== Exercise ==
Show every line of the data where the word "written" can be found.

Records drawn from a dataset:
-- ==== Sys2Proof/Tests/Slice0.lean ====
section
/-! SUPPORT. The model's own tests: words of every family, terms that are not well-formed, single steps with results taken from the spec,
and for the statements a state and operands that meet their hypotheses. -/

open Sys2Proof Sys2Proof.Machine

namespace Sys2Proof.Tests

set_option Elab.async false

/-! ### Decoding (02) -/

/-- Each word decodes to its instruction. -/
def decodes (l : List (BitVec 32 × Instr)) : Bool :=
  l.all fun e => match decode e.1 with
    | .ok i => i == e.2
    | .error _ => false

/-- Each word is refused for its reason. -/
def refuses (l : List (BitVec 32 × Reason)) : Bool :=
  l.all fun e => match decode e.1 with
    | .ok _ => false
    | .error r => r == e.2

/-- Register words: every operand field written at the bits that 02 gives it, and the examples the spec encodes. -/
theorem test_decode_register :
    decodes
      [(0x0019D801, .add 3 7 12), (0x0019D802, .sub 3 7 12), (0x0019D803, .and 3 7 12), (0x0019D804, .or 3 7 12),
       (0x0019D805, .xor 3 7 12), (0x0019D806, .andn 3 7 12), (0x0019D807, .orn 3 7 12), (0x0019D808, .sll 3 7 12),
       (0x0019D809, .srl 3 7 12), (0x0019D80A, .sra 3 7 12), (0x0019D80B, .mul 3 7 12), (0x0019D80C, .mulh 3 7 12),
       (0x0019D80D, .mulhu 3 7 12), (0x0019D80E, .div 3 7 12), (0x0019D90E, .divu 3 7 12), (0x0019D80F, .rem 3 7 12),
       (0x0019D90F, .remu 3 7 12), (0x0019D810, .slt 3 7 12), (0x0019D811, .sltu 3 7 12), (0x0019D812, .min 3 7 12),
       (0x0019D813, .max 3 7 12), (0x0019D814, .minu 3 7 12), (0x0019D815, .maxu 3 7 12), (0x0019C016, .clz 3 7), (0x0019C017, .ctz 3 7),
       (0x0019C018, .popc 3 7), (0x0019D819, .rol 3 7 12), (0x0019D81A, .ror 3 7 12), (0x0019D81B, .sext 3 7 12),
       (0x0019D81C, .zext 3 7 12), (0x0019D81D, .bext 3 7 12), (0x0019D81E, .bins 3 7 12), (0x00184401, .add 3 1 2),
       (0x00298F0E, .divu 5 6 7)] = true := by decide +kernel

/-- Immediate words: every operand field written at the bits that 02 gives it, and the examples the spec encodes. -/
theorem test_decode_immediate :
    decodes
      [(0x0119EA5B, .addi 3 7 0x2A5B), (0x0219EA5B, .andi 3 7 0x2A5B), (0x0319EA5B, .ori 3 7 0x2A5B), (0x0419EA5B, .xori 3 7 0x2A5B),
       (0x0519EA5B, .slti 3 7 0x2A5B), (0x0619EA5B, .sltiu 3 7 0x2A5B), (0x0A19EA5B, .muli 3 7 0x2A5B), (0x0719C009, .slli 3 7 9),
       (0x0719D009, .srli 3 7 9), (0x0719E009, .srai 3 7 9), (0x0719F009, .roli 3 7 9), (0x0B19C27E, .bexti 3 7 9 62),
       (0x0C19C27E, .binsi 3 7 9 62), (0x081DA5A5, .lui 3 0x5A5A5), (0x091DA5A5, .auipc 3 0x5A5A5), (0x01000000, .addi 0 0 0),
       (0x021040FF, .andi 2 1 0xFF), (0x07226003, .srai 4 9 3), (0x0B314108, .bexti 6 5 4 8),
       (0x0838000C, .lui 7 12)] = true := by decide +kernel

== Solution to the exercise ==
/-- Register words: every operand field written at the bits that 02 gives it, and the examples the spec encodes. -/
/-- Immediate words: every operand field written at the bits that 02 gives it, and the examples the spec encodes. -/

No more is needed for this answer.